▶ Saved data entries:
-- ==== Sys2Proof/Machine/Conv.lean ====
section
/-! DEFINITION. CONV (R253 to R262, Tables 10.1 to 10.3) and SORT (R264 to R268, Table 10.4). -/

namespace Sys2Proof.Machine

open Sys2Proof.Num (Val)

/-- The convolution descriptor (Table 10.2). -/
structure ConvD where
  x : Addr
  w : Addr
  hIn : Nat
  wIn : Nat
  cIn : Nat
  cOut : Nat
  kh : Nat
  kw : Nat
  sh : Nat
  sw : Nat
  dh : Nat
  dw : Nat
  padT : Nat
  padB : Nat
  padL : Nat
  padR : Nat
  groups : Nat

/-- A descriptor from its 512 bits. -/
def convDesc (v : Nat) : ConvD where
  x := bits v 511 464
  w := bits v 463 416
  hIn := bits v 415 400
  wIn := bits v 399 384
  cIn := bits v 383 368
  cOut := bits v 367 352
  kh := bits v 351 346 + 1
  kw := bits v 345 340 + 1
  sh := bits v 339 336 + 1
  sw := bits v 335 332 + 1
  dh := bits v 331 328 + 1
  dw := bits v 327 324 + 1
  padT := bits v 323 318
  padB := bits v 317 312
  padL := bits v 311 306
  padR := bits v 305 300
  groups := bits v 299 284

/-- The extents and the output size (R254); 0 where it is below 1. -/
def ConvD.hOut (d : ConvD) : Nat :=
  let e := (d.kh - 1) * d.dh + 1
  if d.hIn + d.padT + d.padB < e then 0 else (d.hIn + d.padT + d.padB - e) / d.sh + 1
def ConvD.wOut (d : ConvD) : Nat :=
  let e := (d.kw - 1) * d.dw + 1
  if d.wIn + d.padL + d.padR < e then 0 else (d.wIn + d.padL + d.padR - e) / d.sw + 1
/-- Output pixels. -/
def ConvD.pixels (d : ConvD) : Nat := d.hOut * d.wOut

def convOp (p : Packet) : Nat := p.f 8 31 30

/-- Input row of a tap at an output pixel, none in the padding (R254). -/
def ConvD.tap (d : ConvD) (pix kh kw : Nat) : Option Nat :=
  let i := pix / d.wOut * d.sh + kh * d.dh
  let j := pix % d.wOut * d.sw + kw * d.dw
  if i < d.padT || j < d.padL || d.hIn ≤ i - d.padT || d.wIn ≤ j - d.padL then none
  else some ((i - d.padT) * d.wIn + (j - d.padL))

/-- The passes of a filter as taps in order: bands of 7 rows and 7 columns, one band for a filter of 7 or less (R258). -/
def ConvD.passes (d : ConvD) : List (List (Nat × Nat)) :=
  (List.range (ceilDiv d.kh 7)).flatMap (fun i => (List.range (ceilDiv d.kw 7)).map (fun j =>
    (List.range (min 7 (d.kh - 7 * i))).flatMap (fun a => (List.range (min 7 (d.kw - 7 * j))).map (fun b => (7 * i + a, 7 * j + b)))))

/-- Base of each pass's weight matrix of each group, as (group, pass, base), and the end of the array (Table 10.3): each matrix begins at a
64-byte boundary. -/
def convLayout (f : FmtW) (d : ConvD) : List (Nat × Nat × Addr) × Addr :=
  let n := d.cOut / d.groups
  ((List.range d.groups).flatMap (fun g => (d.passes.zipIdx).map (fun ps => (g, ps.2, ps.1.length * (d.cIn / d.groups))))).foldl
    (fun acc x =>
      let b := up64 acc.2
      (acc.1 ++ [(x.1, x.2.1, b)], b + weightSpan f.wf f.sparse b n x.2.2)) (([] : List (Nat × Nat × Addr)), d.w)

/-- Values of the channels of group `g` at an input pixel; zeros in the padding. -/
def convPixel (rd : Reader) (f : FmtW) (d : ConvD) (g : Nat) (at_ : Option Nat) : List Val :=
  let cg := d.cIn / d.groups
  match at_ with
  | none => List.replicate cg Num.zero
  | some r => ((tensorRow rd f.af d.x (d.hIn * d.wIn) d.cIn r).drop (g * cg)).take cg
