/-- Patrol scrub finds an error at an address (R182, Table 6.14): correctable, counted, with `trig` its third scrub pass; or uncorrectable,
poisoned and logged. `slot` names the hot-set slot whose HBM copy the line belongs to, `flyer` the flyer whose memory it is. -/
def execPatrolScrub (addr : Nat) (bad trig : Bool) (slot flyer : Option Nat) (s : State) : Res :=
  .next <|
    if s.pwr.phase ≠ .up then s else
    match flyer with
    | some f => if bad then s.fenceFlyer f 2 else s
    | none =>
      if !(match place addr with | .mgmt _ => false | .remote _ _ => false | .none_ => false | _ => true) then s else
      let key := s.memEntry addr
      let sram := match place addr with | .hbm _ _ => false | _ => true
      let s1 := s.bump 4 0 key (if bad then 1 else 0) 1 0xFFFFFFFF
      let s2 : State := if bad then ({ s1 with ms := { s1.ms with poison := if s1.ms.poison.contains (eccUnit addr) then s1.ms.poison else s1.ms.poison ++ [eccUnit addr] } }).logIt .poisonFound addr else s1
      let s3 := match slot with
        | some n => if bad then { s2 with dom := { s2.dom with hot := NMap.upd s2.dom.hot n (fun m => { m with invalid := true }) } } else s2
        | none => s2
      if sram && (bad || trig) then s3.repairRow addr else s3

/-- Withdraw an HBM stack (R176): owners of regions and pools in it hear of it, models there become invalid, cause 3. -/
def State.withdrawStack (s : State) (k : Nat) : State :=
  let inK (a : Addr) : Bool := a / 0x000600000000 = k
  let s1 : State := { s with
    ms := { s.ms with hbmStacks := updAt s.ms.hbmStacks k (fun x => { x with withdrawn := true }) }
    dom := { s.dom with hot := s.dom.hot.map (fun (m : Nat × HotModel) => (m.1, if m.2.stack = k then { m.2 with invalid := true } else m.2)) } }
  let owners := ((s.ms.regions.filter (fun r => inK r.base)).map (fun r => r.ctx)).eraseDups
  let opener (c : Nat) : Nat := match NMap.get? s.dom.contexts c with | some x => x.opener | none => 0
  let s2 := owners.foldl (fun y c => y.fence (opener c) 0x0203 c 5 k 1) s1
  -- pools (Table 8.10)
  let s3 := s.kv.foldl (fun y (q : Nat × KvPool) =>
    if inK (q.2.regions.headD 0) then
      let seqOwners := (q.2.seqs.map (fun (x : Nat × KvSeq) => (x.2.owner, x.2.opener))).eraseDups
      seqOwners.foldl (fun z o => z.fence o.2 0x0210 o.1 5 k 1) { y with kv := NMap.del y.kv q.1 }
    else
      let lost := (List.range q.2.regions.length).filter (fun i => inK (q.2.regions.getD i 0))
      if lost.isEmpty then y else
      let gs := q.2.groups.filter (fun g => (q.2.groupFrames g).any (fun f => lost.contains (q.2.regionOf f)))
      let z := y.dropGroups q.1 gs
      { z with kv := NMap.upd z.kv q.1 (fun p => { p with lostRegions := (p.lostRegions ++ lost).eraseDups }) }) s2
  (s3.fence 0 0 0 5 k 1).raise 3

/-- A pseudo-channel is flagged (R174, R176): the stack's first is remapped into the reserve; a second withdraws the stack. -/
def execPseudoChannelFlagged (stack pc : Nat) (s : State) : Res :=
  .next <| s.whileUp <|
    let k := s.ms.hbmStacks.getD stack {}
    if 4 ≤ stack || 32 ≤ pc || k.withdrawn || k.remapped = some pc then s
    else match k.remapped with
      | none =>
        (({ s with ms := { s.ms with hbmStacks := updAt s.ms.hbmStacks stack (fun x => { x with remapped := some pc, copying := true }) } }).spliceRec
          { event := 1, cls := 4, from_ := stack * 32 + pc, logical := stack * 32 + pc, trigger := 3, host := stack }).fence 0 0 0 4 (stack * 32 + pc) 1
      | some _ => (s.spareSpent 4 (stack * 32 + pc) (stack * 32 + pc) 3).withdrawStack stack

▶ What the exercise asks: Please retype all of the lines above exactly as they stand.

▶ Solution:
-- ==== Sys2Proof/Machine/Conv.lean ====
section
/-! DEFINITION. CONV (R253 to R262, Tables 10.1 to 10.3) and SORT (R264 to R268, Table 10.4). -/

namespace Sys2Proof.Machine

open Sys2Proof.Num (Val)

/-- The convolution descriptor (Table 10.2). -/
structure ConvD where
  x : Addr
  w : Addr
  hIn : Nat
  wIn : Nat
  cIn : Nat
  cOut : Nat
  kh : Nat
  kw : Nat
  sh : Nat
  sw : Nat
  dh : Nat
  dw : Nat
  padT : Nat
  padB : Nat
  padL : Nat
  padR : Nat
  groups : Nat

/-- A descriptor from its 512 bits. -/
def convDesc (v : Nat) : ConvD where
  x := bits v 511 464
  w := bits v 463 416
  hIn := bits v 415 400
  wIn := bits v 399 384
  cIn := bits v 383 368
  cOut := bits v 367 352
  kh := bits v 351 346 + 1
  kw := bits v 345 340 + 1
  sh := bits v 339 336 + 1
  sw := bits v 335 332 + 1
  dh := bits v 331 328 + 1
  dw := bits v 327 324 + 1
  padT := bits v 323 318
  padB := bits v 317 312
  padL := bits v 311 306
  padR := bits v 305 300
  groups := bits v 299 284

/-- The extents and the output size (R254); 0 where it is below 1. -/
def ConvD.hOut (d : ConvD) : Nat :=
  let e := (d.kh - 1) * d.dh + 1
  if d.hIn + d.padT + d.padB < e then 0 else (d.hIn + d.padT + d.padB - e) / d.sh + 1
def ConvD.wOut (d : ConvD) : Nat :=
  let e := (d.kw - 1) * d.dw + 1
  if d.wIn + d.padL + d.padR < e then 0 else (d.wIn + d.padL + d.padR - e) / d.sw + 1
/-- Output pixels. -/
def ConvD.pixels (d : ConvD) : Nat := d.hOut * d.wOut

def convOp (p : Packet) : Nat := p.f 8 31 30

/-- Input row of a tap at an output pixel, none in the padding (R254). -/
def ConvD.tap (d : ConvD) (pix kh kw : Nat) : Option Nat :=
  let i := pix / d.wOut * d.sh + kh * d.dh
  let j := pix % d.wOut * d.sw + kw * d.dw
  if i < d.padT || j < d.padL || d.hIn ≤ i - d.padT || d.wIn ≤ j - d.padL then none
  else some ((i - d.padT) * d.wIn + (j - d.padL))

/-- The passes of a filter as taps in order: bands of 7 rows and 7 columns, one band for a filter of 7 or less (R258). -/
def ConvD.passes (d : ConvD) : List (List (Nat × Nat)) :=
  (List.range (ceilDiv d.kh 7)).flatMap (fun i => (List.range (ceilDiv d.kw 7)).map (fun j =>
    (List.range (min 7 (d.kh - 7 * i))).flatMap (fun a => (List.range (min 7 (d.kw - 7 * j))).map (fun b => (7 * i + a, 7 * j + b)))))

/-- Base of each pass's weight matrix of each group, as (group, pass, base), and the end of the array (Table 10.3): each matrix begins at a
64-byte boundary. -/
def convLayout (f : FmtW) (d : ConvD) : List (Nat × Nat × Addr) × Addr :=
  let n := d.cOut / d.groups
  ((List.range d.groups).flatMap (fun g => (d.passes.zipIdx).map (fun ps => (g, ps.2, ps.1.length * (d.cIn / d.groups))))).foldl
    (fun acc x =>
      let b := up64 acc.2
      (acc.1 ++ [(x.1, x.2.1, b)], b + weightSpan f.wf f.sparse b n x.2.2)) (([] : List (Nat × Nat × Addr)), d.w)

/-- Values of the channels of group `g` at an input pixel; zeros in the padding. -/
def convPixel (rd : Reader) (f : FmtW) (d : ConvD) (g : Nat) (at_ : Option Nat) : List Val :=
  let cg := d.cIn / d.groups
  match at_ with
  | none => List.replicate cg Num.zero
  | some r => ((tensorRow rd f.af d.x (d.hIn * d.wIn) d.cIn r).drop (g * cg)).take cg
/-- Patrol scrub finds an error at an address (R182, Table 6.14): correctable, counted, with `trig` its third scrub pass; or uncorrectable,
poisoned and logged. `slot` names the hot-set slot whose HBM copy the line belongs to, `flyer` the flyer whose memory it is. -/
def execPatrolScrub (addr : Nat) (bad trig : Bool) (slot flyer : Option Nat) (s : State) : Res :=
  .next <|
    if s.pwr.phase ≠ .up then s else
    match flyer with
    | some f => if bad then s.fenceFlyer f 2 else s
    | none =>
      if !(match place addr with | .mgmt _ => false | .remote _ _ => false | .none_ => false | _ => true) then s else
      let key := s.memEntry addr
      let sram := match place addr with | .hbm _ _ => false | _ => true
      let s1 := s.bump 4 0 key (if bad then 1 else 0) 1 0xFFFFFFFF
      let s2 : State := if bad then ({ s1 with ms := { s1.ms with poison := if s1.ms.poison.contains (eccUnit addr) then s1.ms.poison else s1.ms.poison ++ [eccUnit addr] } }).logIt .poisonFound addr else s1
      let s3 := match slot with
        | some n => if bad then { s2 with dom := { s2.dom with hot := NMap.upd s2.dom.hot n (fun m => { m with invalid := true }) } } else s2
        | none => s2
      if sram && (bad || trig) then s3.repairRow addr else s3

/-- Withdraw an HBM stack (R176): owners of regions and pools in it hear of it, models there become invalid, cause 3. -/
def State.withdrawStack (s : State) (k : Nat) : State :=
  let inK (a : Addr) : Bool := a / 0x000600000000 = k
  let s1 : State := { s with
    ms := { s.ms with hbmStacks := updAt s.ms.hbmStacks k (fun x => { x with withdrawn := true }) }
    dom := { s.dom with hot := s.dom.hot.map (fun (m : Nat × HotModel) => (m.1, if m.2.stack = k then { m.2 with invalid := true } else m.2)) } }
  let owners := ((s.ms.regions.filter (fun r => inK r.base)).map (fun r => r.ctx)).eraseDups
  let opener (c : Nat) : Nat := match NMap.get? s.dom.contexts c with | some x => x.opener | none => 0
  let s2 := owners.foldl (fun y c => y.fence (opener c) 0x0203 c 5 k 1) s1
  -- pools (Table 8.10)
  let s3 := s.kv.foldl (fun y (q : Nat × KvPool) =>
    if inK (q.2.regions.headD 0) then
      let seqOwners := (q.2.seqs.map (fun (x : Nat × KvSeq) => (x.2.owner, x.2.opener))).eraseDups
      seqOwners.foldl (fun z o => z.fence o.2 0x0210 o.1 5 k 1) { y with kv := NMap.del y.kv q.1 }
    else
      let lost := (List.range q.2.regions.length).filter (fun i => inK (q.2.regions.getD i 0))
      if lost.isEmpty then y else
      let gs := q.2.groups.filter (fun g => (q.2.groupFrames g).any (fun f => lost.contains (q.2.regionOf f)))
      let z := y.dropGroups q.1 gs
      { z with kv := NMap.upd z.kv q.1 (fun p => { p with lostRegions := (p.lostRegions ++ lost).eraseDups }) }) s2
  (s3.fence 0 0 0 5 k 1).raise 3

/-- A pseudo-channel is flagged (R174, R176): the stack's first is remapped into the reserve; a second withdraws the stack. -/
def execPseudoChannelFlagged (stack pc : Nat) (s : State) : Res :=
  .next <| s.whileUp <|
    let k := s.ms.hbmStacks.getD stack {}
    if 4 ≤ stack || 32 ≤ pc || k.withdrawn || k.remapped = some pc then s
    else match k.remapped with
      | none =>
        (({ s with ms := { s.ms with hbmStacks := updAt s.ms.hbmStacks stack (fun x => { x with remapped := some pc, copying := true }) } }).spliceRec
          { event := 1, cls := 4, from_ := stack * 32 + pc, logical := stack * 32 + pc, trigger := 3, host := stack }).fence 0 0 0 4 (stack * 32 + pc) 1
      | some _ => (s.spareSpent 4 (stack * 32 + pc) (stack * 32 + pc) 3).withdrawStack stack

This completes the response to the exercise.